Part 1a: Mechanisms of Chromosomal DNA Replication: The Replication Fork: For an organism to survive, its DNA must be accurately and completely copied during each cell division. Bell explains how replication begins at the DNA replication fork.
Part 1b: Mechanisms of Chromosomal DNA Replication: Initiation of Replication: Bell describes how the multi-enzyme replisome identifies the correct site for the initiation of DNA replication and begins to copy the chromosomal DNA.
Part 2: Single-Molecule Studies of Eukaryotic DNA Replication: Stephen Bell’s lab determined, at the level of single molecules, the sequence of events which initiate eukaryotic DNA replication.
Talk Overview:
Every time a cell divides, its genomic DNA must be completely, accurately and rapidly duplicated.
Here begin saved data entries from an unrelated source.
-- ==== Sys2Proof/Syntax.lean ====
section
/-! DEFINITION. The instructions of GBLUR7: one constructor for each row of spec/opcode_table.json. -/
namespace Sys2Proof

/-- The seven operations (R73, R117). The six commands are words written to CMD; `srst` is a write to CTRL. -/
inductive Instr where
  /-- NOP (R116). `vw` is bit 4 of the word, which the command ignores. -/
  | nop (vw : Bool)
  /-- KGEN (R81). `vw` is bit 4 of the word: ignored by the command, but recorded in ERR_CODE.VW and L.VW. -/
  | kgen (vw : Bool)
  /-- HPASS.V128 (R89). -/
  | hpassV128
  /-- HPASS.V256 (R108). -/
  | hpassV256
  /-- BLUR.V128 (R111). -/
  | blurV128
  /-- BLUR.V256 (R112). -/
  | blurV256
  /-- SRST (R117). `ctrl` is the whole word written to CTRL: bit 0 must be 1, bits 31..1 are ignored (R24). -/
  | srst (ctrl : Word)
  deriving DecidableEq, Repr

end Sys2Proof
end

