-- ==== Sys2Proof/Machine/Ops.lean ====
section
/-! DEFINITION. The operations over memory and registers that every family shares: reads and writes of the memory space,
the open choices, the error entry of R130 and the reset of the registers. -/
namespace Sys2Proof.Machine

/-- What a byte that nothing has written reads as (log 2, DESIGN CHOICE). -/
def Memory.blank : Byte := 0

/-- The byte at an address. -/
def Memory.get : Memory → Nat → Byte
  | [], _ => Memory.blank
  | (k, b) :: rest, a => if k = a then b else Memory.get rest a

/-- Memory with byte `b` at address `a`, in canonical form. -/
def Memory.set : Memory → Nat → Byte → Memory
  | [], a, b => if b = Memory.blank then [] else [(a, b)]
  | (k, x) :: rest, a, b =>
    if a < k then (if b = Memory.blank then (k, x) :: rest else (a, b) :: (k, x) :: rest)
    else if a = k then (if b = Memory.blank then rest else (a, b) :: rest)
    else (k, x) :: Memory.set rest a b

/-- The canonical form: addresses strictly rising, and no byte that an unlisted address reads as. -/
abbrev Memory.wf (m : Memory) : Prop :=
  m.Pairwise (fun x y => x.1 < y.1) ∧ ∀ c ∈ m, c.2 ≠ Memory.blank

/-- MemRead (R13, R55): the word whose bits `[8L+7:8L]` are the byte at `a + L`. -/
def Memory.read32 (m : Memory) (a : Nat) : Word :=
  Memory.get m (a + 3) ++ Memory.get m (a + 2) ++ Memory.get m (a + 1) ++ Memory.get m a

/-- MemWrite (R13, R55): byte `v[8L+7:8L]` at `a + L`. -/
def Memory.write32 (m : Memory) (a : Nat) (v : Word) : Memory :=
  Memory.set (Memory.set (Memory.set (Memory.set m a (v.extractLsb' 0 8)) (a + 1) (v.extractLsb' 8 8))
    (a + 2) (v.extractLsb' 16 8)) (a + 3) (v.extractLsb' 24 8)

/-- The address is one of the span's. -/
def Span.covers (sp : Span) (a : Nat) : Bool := decide (sp.base ≤ a ∧ a < sp.base + sp.len)

/-- Some span of the list covers one of the 4 bytes of the word at `a`. -/
def spansCover (l : List Span) (a : Nat) : Bool :=
  l.any fun sp => sp.covers a || sp.covers (a + 1) || sp.covers (a + 2) || sp.covers (a + 3)

/-- The next choice among those the spec leaves open (log 3). -/
def State.nextPick (s : State) : Nat := s.picks.headD 0

/-- The choice `nextPick` is used up. -/
def State.dropPick (s : State) : State := { s with picks := s.picks.tail }

/-- The next free value (log 4). -/
def State.freeWord (s : State) : Word := Config.freeWord s.free

/-- The free value `freeWord` is used up. -/
def State.dropFree (s : State) : State := { s with free := s.free + 1 }

/-- The word at `a` takes any value: a free value of its own is stored there (log 4). -/
def storeFree (a : Nat) (s : State) : State := { s.dropFree with mem := Memory.write32 s.mem a s.freeWord }

/-- Each of these words takes any value (R67). -/
def freeWords (addrs : List Nat) (s : State) : State := addrs.foldl (fun s a => storeFree a s) s

/-- Memory with those of the four bytes of `v` stored at `a` that `lands` says. -/
def storeBytes (lands : Nat → Bool) (a : Nat) (v : Word) (m : Memory) : Memory :=
  (List.range 4).foldl
    (fun m l => if lands l then Memory.set m (a + l) (v.extractLsb' (8 * l) 8) else m) m

/-- The number of an error code (R126). -/
def ErrCode.number : ErrCode → BitVec 8
  | .illegalCmd => 0x01
  | .unsupportedVw => 0x02
  | .badSigma => 0x03
  | .noKernel => 0x04
  | .badDim => 0x05
  | .misaligned => 0x06
  | .addrRange => 0x07
  | .overlap => 0x08
  | .busRead => 0x09
  | .busWrite => 0x0A

/-- The error is a bus error, the only kind that records an address (R28, R126). -/
def ErrCode.isBus : ErrCode → Bool
  | .busRead => true
  | .busWrite => true
  | .illegalCmd => false
  | .unsupportedVw => false
  | .badSigma => false
  | .noKernel => false
  | .badDim => false
  | .misaligned => false
  | .addrRange => false
  | .overlap => false

/-- ERR_CODE as it is recorded: code in 7..0, op in 11..8, vw in 12 (R27, R130). -/
def errCodeWord (code : ErrCode) (op : BitVec 4) (vw : Bool) : Word :=
  0#19 ++ BitVec.ofBool vw ++ op ++ code.number

/-- ERR_ADDR as it is recorded: the address of the failing request of a bus error, 0 for every other code (R28, R130). -/
def errAddrWord (code : ErrCode) (addr : Nat) : Word := if code.isBus then BitVec.ofNat 32 addr else 0

/-- TAKING AN ERROR, `raise Error(code, addr)` of R130 on the registers: first-error capture of ERR_CODE and ERR_ADDR, and
STATUS.ERR. What ends a running command (BUSY, PHASE) stands in `abortCommand`. -/
def errorEntry (code : ErrCode) (op : BitVec 4) (vw : Bool) (addr : Nat) (s : State) : State :=
  if s.err then s
  else { s with err := true, errCode := errCodeWord code op vw, errAddr := errAddrWord code addr }

/-- Every register and every piece of state inside the block at its reset value (R46, R146, R147). Memory, the instance,
the platform, `rst_n` and the host's events are not the block's and stay (R148). -/
def resetBlock (s : State) : State :=
  { s with
    done := false
    err := false
    ovr := false
    kvalid := false
    phase := .idle
    errCode := 0
    errAddr := 0
    irqEn := 0
    sigma := 0
    srcAddr := 0
    dstAddr := 0
    width := 0
    height := 0
    kw := Vector.replicate 7 0
    latch := Latch.reset
    todo := []
    landed := []
    lo := Half.reset
    hi := Half.reset
    stalled := false
    srstWait := false
    raced := []
    before := [] }

end Sys2Proof.Machine
end

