-- ==== Sys2Proof/Machine/Enclosure.lean ====
section
/-! DEFINITION. Two enclosures of the weights of R83, the exact reals `G(d) / S` with `G(x) = exp(-x^2 / (2 s^2))` and
`S = G(0) + 2 (G(1) + G(2) + G(3))`. The first is computed once, on integers with 256 fractional bits, from
`E = exp(1 / (2 s^2))`, so that `G(d) = E^(-d^2)`. The second is computed on rationals and shrinks to the weight. -/
namespace Sys2Proof.Machine

/-- Fractional bits of the enclosure of `E`. -/
def Weight.prec : Nat := 256

/-- Terms of the Taylor sum of `exp(z)`. -/
def Weight.terms : Nat := 32

/-- `E = exp(z)^(2^halvings)` with `z = 1 / (2 s^2) / 2^halvings`. -/
def Weight.halvings : Nat := 16

/-- A lower bound of `sum over j of z^j / j!`, from term `t` with index `j` on, `n` terms; numbers scaled by `2^prec`. -/
def Weight.taylorLower (z : Nat) : Nat → Nat → Nat → Nat
  | 0, _, _ => 0
  | n + 1, j, t => t + Weight.taylorLower z n (j + 1) (t * z / ((j + 1) * 2 ^ Weight.prec))

/-- An upper bound of the same sum and of the whole rest of the series after it, which for `z <= 1` is at most twice the
next term. -/
def Weight.taylorUpper (z : Nat) : Nat → Nat → Nat → Nat
  | 0, _, t => 2 * t
  | n + 1, j, t => t + Weight.taylorUpper z n (j + 1) (t * z / ((j + 1) * 2 ^ Weight.prec) + 1)

/-- Squaring `n` times, rounded down. -/
def Weight.squareLower : Nat → Nat → Nat
  | 0, x => x
  | n + 1, x => Weight.squareLower n (x * x / 2 ^ Weight.prec)

/-- Squaring `n` times, rounded up. -/
def Weight.squareUpper : Nat → Nat → Nat
  | 0, x => x
  | n + 1, x => Weight.squareUpper n (x * x / 2 ^ Weight.prec + 1)

/-- `z` scaled by `2^prec`, rounded down; `u` is sigma in units of 2^-149, so `1 / (2 s^2) = 2^297 / u^2`. -/
def Weight.argument (u : Nat) : Nat := 2 ^ (297 - Weight.halvings + Weight.prec) / (u * u)

/-- A lower bound of `E * 2^prec`. -/
def Weight.expLower (u : Nat) : Nat :=
  Weight.squareLower Weight.halvings
    (Weight.taylorLower (Weight.argument u) Weight.terms 0 (2 ^ Weight.prec))

/-- An upper bound of `E * 2^prec`. -/
def Weight.expUpper (u : Nat) : Nat :=
  Weight.squareUpper Weight.halvings
    (Weight.taylorUpper (Weight.argument u + 1) Weight.terms 0 (2 ^ Weight.prec))

/-- `E^9 * G(d)` scaled by `2^(9 prec)`, from a bound `e` of `E * 2^prec`; `d` is 0, 1, 2 or 3. -/
def Weight.numerator (e d : Nat) : Nat := e ^ (9 - d * d) * 2 ^ (Weight.prec * (d * d))

/-- `E^9 * S` in the same scale (R83: `S = G(0) + 2 (G(1) + G(2) + G(3))`). -/
def Weight.denominator (e : Nat) : Nat :=
  Weight.numerator e 0 + 2 * (Weight.numerator e 1 + Weight.numerator e 2 + Weight.numerator e 3)

/-- 1.0, which no weight exceeds (R86 item 2): an end of an enclosure above it is drawn down to it. -/
def Weight.one : Nat := 0x3F800000

/-- The weight at distance `d` rounded from the lower end of its enclosure. -/
def Weight.lowerEnd (u d : Nat) : Nat :=
  min Weight.one
    (F32.roundMagnitude (Weight.numerator (Weight.expLower u) d * 2 ^ 149) (Weight.denominator (Weight.expUpper u)))

/-- The weight at distance `d` rounded from the upper end of its enclosure. -/
def Weight.upperEnd (u d : Nat) : Nat :=
  min Weight.one
    (F32.roundMagnitude (Weight.numerator (Weight.expUpper u) d * 2 ^ 149) (Weight.denominator (Weight.expLower u)))

/-- Sigma so small (`s <= 1/16`, so `E >= exp(128) > 2^184`) that the kernel is the identity (R87). -/
def Weight.tiny (u : Nat) : Bool := decide (u ≤ 2 ^ 145)

/-- `1 / (2 s^2)`; `u` is sigma in units of 2^-149. -/
def Weight.exponent (u : Nat) : ℚ := 2 ^ 297 / (u : ℚ) ^ 2

/-- A lower bound of `G(1) = exp(-1 / (2 s^2))`, from `1 - y <= exp(-y)`. -/
def Weight.gaussLower (u n : Nat) : ℚ := max 0 (1 - Weight.exponent u / (n + 1)) ^ (n + 1)

/-- An upper bound of `G(1)`, from `1 + y <= exp(y)`. -/
def Weight.gaussUpper (u n : Nat) : ℚ := 1 / (1 + Weight.exponent u / (n + 1)) ^ (n + 1)

/-- `G(d) / S` with `x` as `G(1)` in the numerator and `y` as `G(1)` in the denominator (R83). -/
def Weight.share (x y : ℚ) (d : Nat) : ℚ := x ^ (d * d) / (1 + 2 * (y + y ^ 4 + y ^ 9))

/-- The lower end of the `n`-th enclosure of the weight at distance `d`. -/
def Weight.below (u d n : Nat) : ℚ := Weight.share (Weight.gaussLower u n) (Weight.gaussUpper u n) d

/-- The upper end of the `n`-th enclosure of the weight at distance `d`. -/
def Weight.above (u d n : Nat) : ℚ := Weight.share (Weight.gaussUpper u n) (Weight.gaussLower u n) d

/-- RN32 of a rational that is not negative, as bits 30..0 (R14). -/
def Weight.roundRational (q : ℚ) : Nat := F32.roundMagnitude (q * 2 ^ 149).num.toNat (q * 2 ^ 149).den

/-- Both ends of the `n`-th enclosure round to the same binary32 value, so that value is the weight of R83. -/
abbrev Weight.Settled (u d n : Nat) : Prop :=
  Weight.roundRational (Weight.below u d n) = Weight.roundRational (Weight.above u d n)

end Sys2Proof.Machine
end

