-- ==== Sys2Proof/WellFormed.lean ====
section
/-! DEFINITION. What a term of the syntax must satisfy to be an instruction, and parameters to be an instance. -/
namespace Sys2Proof

/-- CTRL.SRST is bit 0 of the written word; writing 0 there is no soft reset (R24). -/
def Instr.ctrlBitSet : Instr → Bool
  | .nop _ => true
  | .kgen _ => true
  | .hpassV128 => true
  | .hpassV256 => true
  | .blurV128 => true
  | .blurV256 => true
  | .srst ctrl => ctrl.getLsbD 0

/-- A well-formed instruction. Every field of a command word but bit 4 is fixed by its constructor, so the soft reset's
word is the only thing to check. -/
def Instr.wf (i : Instr) : Bool := i.ctrlBitSet

/-- ADDR_W is an integer 16..32 (R8). -/
def Params.wf (p : Params) : Bool := decide (16 ≤ p.addrW ∧ p.addrW ≤ 32)

end Sys2Proof
end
This feat is completed by an amazing, multi-enzyme nanomachine, called the replisome. The replisome includes one DNA helicase, one RNA polymerase and three DNA polymerases, as well as numerous non-enzymatic proteins, all of which work together at the DNA replication fork. In Part 1a, Dr. Bell gives an excellent, step-by-step description of the function of each replisome protein at the bacterial replication fork.
In Part 1b, Bell focuses on the initiation of DNA replication. At the site where replication begins, chromosomal DNA is separated into two single strands. Two replisomes are then assembled on the DNA and they move away from each other in opposite directions. Bell describes how the sites for the initiation of replication are identified, how the helicase is loaded and activated, and how the replisome is assembled. As he explains, these events are significantly more complicated in eukaryotes than bacteria.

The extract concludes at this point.